44. Dictum, factum[294]

После возвращения из Эвенвуда я неделю безвылазно провел в своих комнатах, мало ел и почти не спал.

Легрис прислал записку с предложением отужинать вместе, но я сослался на недомогание. Потом принесли записку от Беллы — она спрашивала, почему я так долго не появлялся в Блайт-Лодж; я ответил, что уезжал из города по срочным делам мистера Тредголда, но зайду на следующей неделе. Когда пришла миссис Грейнджер, чтобы подмести пол и почистить каминную решетку, я сказал, что не нуждаюсь в ней, дал ей десять шиллингов и отправил домой.
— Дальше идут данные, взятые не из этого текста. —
theorem dvRows_reads : ∀ r ∈ dvRows, r.Reads .dv := by
  simp only [dvRows, List.forall_mem_append, List.forall_mem_cons, List.not_mem_nil, false_implies, implies_true, and_true]
  and_intros
  all_goals exact .of_field fieldOf_via (fun _ _ => rfl) fun _ _ => rfl

theorem vaRows_reads : ∀ r ∈ vaRows, r.Reads .va := by
  simp only [vaRows, List.forall_mem_cons, List.not_mem_nil, false_implies, implies_true, and_true]
  and_intros
  all_goals exact .of_field fieldOf_va (fun _ _ => rfl) fun _ _ => rfl

theorem rows_reads (p : Port) : ∀ r ∈ p.rows, r.Reads p := by
  cases p with
  | hv => exact List.forall_mem_append.mpr ⟨hvReadRows_reads, hvWriteRows_reads⟩
  | hc => exact hcRows_reads
  | dv => exact dvRows_reads
  | va => exact vaRows_reads

/-! ### The words that select a row (R304, R310) -/

/-- HV, HC and DV give every word of their width a row, VA all but the reserved ones. -/
theorem find_isSome_iff (p : Port) (w : Byte) (h : w.toNat < 2 ^ p.width) :
    (p.rows.find? fun r => w &&& r.mask == r.pat).isSome = true ↔ ¬ (p = .va ∧ reservedVicWord w = true) := by
  revert w
  cases p <;> decide

end Sys2Proof

namespace Sys2Proof.Proofs

open Sys2Proof Sys2Proof.Machine

/-- Settles O33, operation by operation: a sprite's or a chip's number at each of its values, the word selects its row. -/
theorem decodeEncode : Obligations.DecodeEncode := by
  intro i hi
  cases i
  case rVicMnX n | rVicMnY n =>
    have hn : n < 8 := of_decide_eq_true hi
    interval_cases n <;> exact decode_of_row rfl rfl (by rfl)
  case wVicMnX n d | wVicMnY n d =>
    have hn : n < 8 := of_decide_eq_true hi
    interval_cases n <;> exact decode_of_row rfl rfl (by rfl)
  case rCiaPra c | rCiaPrb c | rCiaDdra c | rCiaDdrb c | rCiaTaLo c | rCiaTaHi c | rCiaTbLo c | rCiaTbHi c | rCiaTod10ths c
      | rCiaTodSec c | rCiaTodMin c | rCiaTodHrs c | rCiaSdr c | rCiaIcr c | rCiaCra c | rCiaCrb c | wCiaPra c d | wCiaPrb c d
      | wCiaDdra c d | wCiaDdrb c d | wCiaTaLo c d | wCiaTaHi c d | wCiaTbLo c d | wCiaTbHi c d | wCiaTod10ths c d | wCiaTodSec c d
      | wCiaTodMin c d | wCiaTodHrs c d | wCiaSdr c d | wCiaIcr c d | wCiaCra c d | wCiaCrb c d =>
    cases c <;> exact decode_of_row rfl rfl (by rfl)
  case rViaOrb v | rViaOra v | rViaDdrb v | rViaDdra v | rViaT1cl v | rViaT1ch v | rViaT1ll v | rViaT1lh v | rViaT2cl v | rViaT2ch v
      | rViaSr v | rViaAcr v | rViaPcr v | rViaIfr v | rViaIer v | rViaOraNh v | wViaOrb v d | wViaOra v d | wViaDdrb v d | wViaDdra v d
      | wViaT1cl v d | wViaT1ch v d | wViaT1ll v d | wViaT1lh v d | wViaT2cl v d | wViaT2ch v d | wViaSr v d | wViaAcr v d
      | wViaPcr v d | wViaIfr v d | wViaIer v d | wViaOraNh v d =>
    cases v <;> exact decode_of_row rfl rfl (by rfl)
  all_goals exact decode_of_row rfl rfl (by rfl)

/-- Settles O34: the row that a word selects has that word for its operation, and only a reserved access selects none. -/
theorem encodeDecode : Obligations.EncodeDecode := by
  rintro ⟨p, w, d⟩
  refine ⟨fun i hi => ?word, ?decodes⟩
  case word =>
    obtain ⟨hfit, r, hr, rfl⟩ := decode_eq_ok.mp hi
    obtain ⟨hwf, he⟩ := rows_reads p r (List.mem_of_find?_eq_some hr) w d hfit (by simpa using List.find?_some hr)
    exact ⟨hwf, he.trans (by split <;> rfl)⟩
  case decodes =>
    simp only [decode_eq_ok, exists_and_left, exists_comm (α := Instr), exists_eq', and_true, ← Option.isSome_iff_exists]
    exact and_congr_right fun hfit => find_isSome_iff p w hfit

end Sys2Proof.Proofs
end

section
/-!
PROOFS. What the CIA's operations keep: the bits that a register or a pipeline lacks, the rule of the ports, and the interrupt flag.
-/

namespace Sys2Proof.Machine

/-! ### Bits that a word lacks -/

section
variable {w : Nat} {v u c : BitVec w}

theorem bit_zero (k : Nat) : bit (0 : BitVec w) k = false := by simp [bit]

theorem and_eq_zero_iff : v &&& c = 0 ↔ ∀ k, bit v k = true → bit c k = false := by
  constructor
  · intro h k hv
    have hk := congrArg (bit · k) h
    simpa only [bit_and, hv, Bool.true_and, bit_zero] using hk
  · intro h
    refine eq_of_bit fun k _ => ?_
    cases hv : bit v k
    · rw [bit_and, hv, Bool.false_and, bit_zero]
    · rw [bit_and, hv, h k hv, Bool.and_false, bit_zero]

theorem or_and_eq_zero (hv : v &&& c = 0) (hu : u &&& c = 0) : (v ||| u) &&& c = 0 := by
  rw [and_eq_zero_iff] at *
  intro k hk
  rw [bit_or, Bool.or_eq_true] at hk
  exact hk.elim (hv k) (hu k)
Я не желал никого видеть, не хотел ничего делать, кроме как размышлять снова и снова о своем сокрушительном поражении и о способе, каким оно было нанесено. После стольких трудов потерять все в два счета! Жестоко обманутый обманщик! Стоило мне закрыть глаза, днем ли, ночью ли, перед моим мысленным взором неизменно возникала комната Эмили в Эвенвуде, какой она запомнилась мне в день предательства, и сама Эмили, прильнувшая щекой к оконному стеклу, и выражение, появившееся у нее на лице, когда она принялась писать пальцем на затуманенном стекле имя моего врага. Где она сейчас? Чем занимается? Находится ли он рядом с ней — целует, шепчет нежности на ухо, заставляя ее задыхаться от восторга? Таким образом я сам усугублял свои нестерпимые душевные муки.

На седьмой день, когда я сидел в кресле, рассеянно вертя в руках шкатулку красного дерева, куда моя мать спрятала документы, призванные исправить несправедливость, совершенную в отношении меня, я внезапно огляделся вокруг и увидел, чего я достиг в жизни.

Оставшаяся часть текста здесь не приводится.